GIVEN RECORDS Block Start

-- ==== Sys2Proof/Laws/State.lean ====
section
/-!
SUPPORT. What each update of State leaves alone, field by field, and what a read of the unit it changes gives after it.
-/

-- One proof after another: in parallel each asks for a thread and its stack.
set_option Elab.async false
set_option linter.all false

namespace Sys2Proof.Machine.State

/-! updIssuer -/

@[simp] theorem updIssuer_pending (s : State) (b f) : (s.updIssuer b f).pending = s.pending := rfl
@[simp] theorem updIssuer_freeCtr (s : State) (b f) : (s.updIssuer b f).freeCtr = s.freeCtr := rfl
@[simp] theorem updIssuer_log (s : State) (b f) : (s.updIssuer b f).log = s.log := rfl
@[simp] theorem updIssuer_net (s : State) (b f) : (s.updIssuer b f).net = s.net := rfl
@[simp] theorem updIssuer_mem (s : State) (b f) : (s.updIssuer b f).mem = s.mem := rfl
@[simp] theorem updIssuer_pound (s : State) (b f) : (s.updIssuer b f).pound = s.pound := rfl
@[simp] theorem updIssuer_work (s : State) (b f) : (s.updIssuer b f).work = s.work := rfl
@[simp] theorem updIssuer_stk (s : State) (b f) : (s.updIssuer b f).stk = s.stk := rfl
@[simp] theorem updIssuer_base (s : State) (b f) : (s.updIssuer b f).base = s.base := rfl
@[simp] theorem updIssuer_light (s : State) (b f) : (s.updIssuer b f).light = s.light := rfl
@[simp] theorem updIssuer_torus (s : State) (b f) : (s.updIssuer b f).torus = s.torus := rfl
@[simp] theorem updIssuer_power (s : State) (b f) : (s.updIssuer b f).power = s.power := rfl
@[simp] theorem updIssuer_lk (s : State) (b f) : (s.updIssuer b f).lk = s.lk := rfl
@[simp] theorem updIssuer_sec (s : State) (b f) : (s.updIssuer b f).sec = s.sec := rfl
@[simp] theorem updIssuer_flash (s : State) (b f) : (s.updIssuer b f).flash = s.flash := rfl
@[simp] theorem updIssuer_boot (s : State) (b f) : (s.updIssuer b f).boot = s.boot := rfl
@[simp] theorem updIssuer_pins (s : State) (b f) : (s.updIssuer b f).pins = s.pins := rfl
@[simp] theorem updIssuer_time_ft (s : State) (b f) : (s.updIssuer b f).time.ft = s.time.ft := rfl
@[simp] theorem updIssuer_time_loaded (s : State) (b f) : (s.updIssuer b f).time.loaded = s.time.loaded := rfl
@[simp] theorem updIssuer_time_firstStamp (s : State) (b f) : (s.updIssuer b f).time.firstStamp = s.time.firstStamp := rfl
@[simp] theorem updIssuer_time_source (s : State) (b f) : (s.updIssuer b f).time.source = s.time.source := rfl
@[simp] theorem updIssuer_time_mode (s : State) (b f) : (s.updIssuer b f).time.mode = s.time.mode := rfl
@[simp] theorem updIssuer_time_master (s : State) (b f) : (s.updIssuer b f).time.master = s.time.master := rfl
@[simp] theorem updIssuer_time_masterCoord (s : State) (b f) : (s.updIssuer b f).time.masterCoord = s.time.masterCoord := rfl
@[simp] theorem updIssuer_time_ftrefOk (s : State) (b f) : (s.updIssuer b f).time.ftrefOk = s.time.ftrefOk := rfl
@[simp] theorem updIssuer_time_offset16 (s : State) (b f) : (s.updIssuer b f).time.offset16 = s.time.offset16 := rfl
@[simp] theorem updIssuer_time_correction (s : State) (b f) : (s.updIssuer b f).time.correction = s.time.correction := rfl
@[simp] theorem updIssuer_time_lastCorrAt (s : State) (b f) : (s.updIssuer b f).time.lastCorrAt = s.time.lastCorrAt := rfl
@[simp] theorem updIssuer_time_repeated (s : State) (b f) : (s.updIssuer b f).time.repeated = s.time.repeated := rfl
@[simp] theorem updIssuer_time_offsetLogged (s : State) (b f) : (s.updIssuer b f).time.offsetLogged = s.time.offsetLogged := rfl
@[simp] theorem updIssuer_time_everSourced (s : State) (b f) : (s.updIssuer b f).time.everSourced = s.time.everSourced := rfl
@[simp] theorem updIssuer_time_hops (s : State) (b f) : (s.updIssuer b f).time.hops = s.time.hops := rfl
@[simp] theorem updIssuer_time_lastTiming (s : State) (b f) : (s.updIssuer b f).time.lastTiming = s.time.lastTiming := rfl
@[simp] theorem updIssuer_time_ptp (s : State) (b f) : (s.updIssuer b f).time.ptp = s.time.ptp := rfl
@[simp] theorem updIssuer_ft (s : State) (b f) : (s.updIssuer b f).ft = s.ft := rfl
@[simp] theorem updIssuer_issuer (s : State) (b f) : (s.updIssuer b f).issuer b = f (s.issuer b) := by
  unfold updIssuer issuer
  simp
theorem updIssuer_issuer_ne (s : State) (b j f) (h : j ≠ b) : (s.updIssuer b f).issuer j = s.issuer j := by
  unfold updIssuer issuer
  exact Tab.getD_put_ne _ _ _ _ _ h

/-! updEth -/

@[simp] theorem updEth_pending (s : State) (p f) : (s.updEth p f).pending = s.pending := rfl
@[simp] theorem updEth_freeCtr (s : State) (p f) : (s.updEth p f).freeCtr = s.freeCtr := rfl
@[simp] theorem updEth_time (s : State) (p f) : (s.updEth p f).time = s.time := rfl
@[simp] theorem updEth_log (s : State) (p f) : (s.updEth p f).log = s.log := rfl
@[simp] theorem updEth_mem (s : State) (p f) : (s.updEth p f).mem = s.mem := rfl
@[simp] theorem updEth_pound (s : State) (p f) : (s.updEth p f).pound = s.pound := rfl
@[simp] theorem updEth_work (s : State) (p f) : (s.updEth p f).work = s.work := rfl
@[simp] theorem updEth_stk (s : State) (p f) : (s.updEth p f).stk = s.stk := rfl
@[simp] theorem updEth_base (s : State) (p f) : (s.updEth p f).base = s.base := rfl
@[simp] theorem updEth_light (s : State) (p f) : (s.updEth p f).light = s.light := rfl
@[simp] theorem updEth_torus (s : State) (p f) : (s.updEth p f).torus = s.torus := rfl
@[simp] theorem updEth_power (s : State) (p f) : (s.updEth p f).power = s.power := rfl
@[simp] theorem updEth_lk (s : State) (p f) : (s.updEth p f).lk = s.lk := rfl
@[simp] theorem updEth_sec (s : State) (p f) : (s.updEth p f).sec = s.sec := rfl
@[simp] theorem updEth_flash (s : State) (p f) : (s.updEth p f).flash = s.flash := rfl
@[simp] theorem updEth_boot (s : State) (p f) : (s.updEth p f).boot = s.boot := rfl
@[simp] theorem updEth_pins (s : State) (p f) : (s.updEth p f).pins = s.pins := rfl
@[simp] theorem updEth_net_sessions (s : State) (p f) : (s.updEth p f).net.sessions = s.net.sessions := rfl
@[simp] theorem updEth_net_barges (s : State) (p f) : (s.updEth p f).net.barges = s.net.barges := rfl
@[simp] theorem updEth_net_bargeNo (s : State) (p f) : (s.updEth p f).net.bargeNo = s.net.bargeNo := rfl
@[simp] theorem updEth_net_opens (s : State) (p f) : (s.updEth p f).net.opens = s.net.opens := rfl
@[simp] theorem updEth_net_openSeen (s : State) (p f) : (s.updEth p f).net.openSeen = s.net.openSeen := rfl
@[simp] theorem updEth_net_closeSent (s : State) (p f) : (s.updEth p f).net.closeSent = s.net.closeSent := rfl
@[simp] theorem updEth_net_lastVisit (s : State) (p f) : (s.updEth p f).net.lastVisit = s.net.lastVisit := rfl
@[simp] theorem updEth_net_lastMail (s : State) (p f) : (s.updEth p f).net.lastMail = s.net.lastMail := rfl
@[simp] theorem updEth_net_wire (s : State) (p f) : (s.updEth p f).net.wire = s.net.wire := rfl
@[simp] theorem updEth_net_portOut (s : State) (p f) : (s.updEth p f).net.portOut = s.net.portOut := rfl
@[simp] theorem updEth_ft (s : State) (p f) : (s.updEth p f).ft = s.ft := rfl
@[simp] theorem updEth_ethPort (s : State) (p f) : (s.updEth p f).ethPort p = f (s.ethPort p) := by
  unfold updEth ethPort
  simp
theorem updEth_ethPort_ne (s : State) (p j f) (h : j ≠ p) : (s.updEth p f).ethPort j = s.ethPort j := by
  unfold updEth ethPort
  exact Tab.getD_put_ne _ _ _ _ _ h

GIVEN RECORDS Block End

ACTIVITY:
Of all the entries above, how many lines contain the string "power"? Answer with the number only.

WRITTEN SOLUTION:
2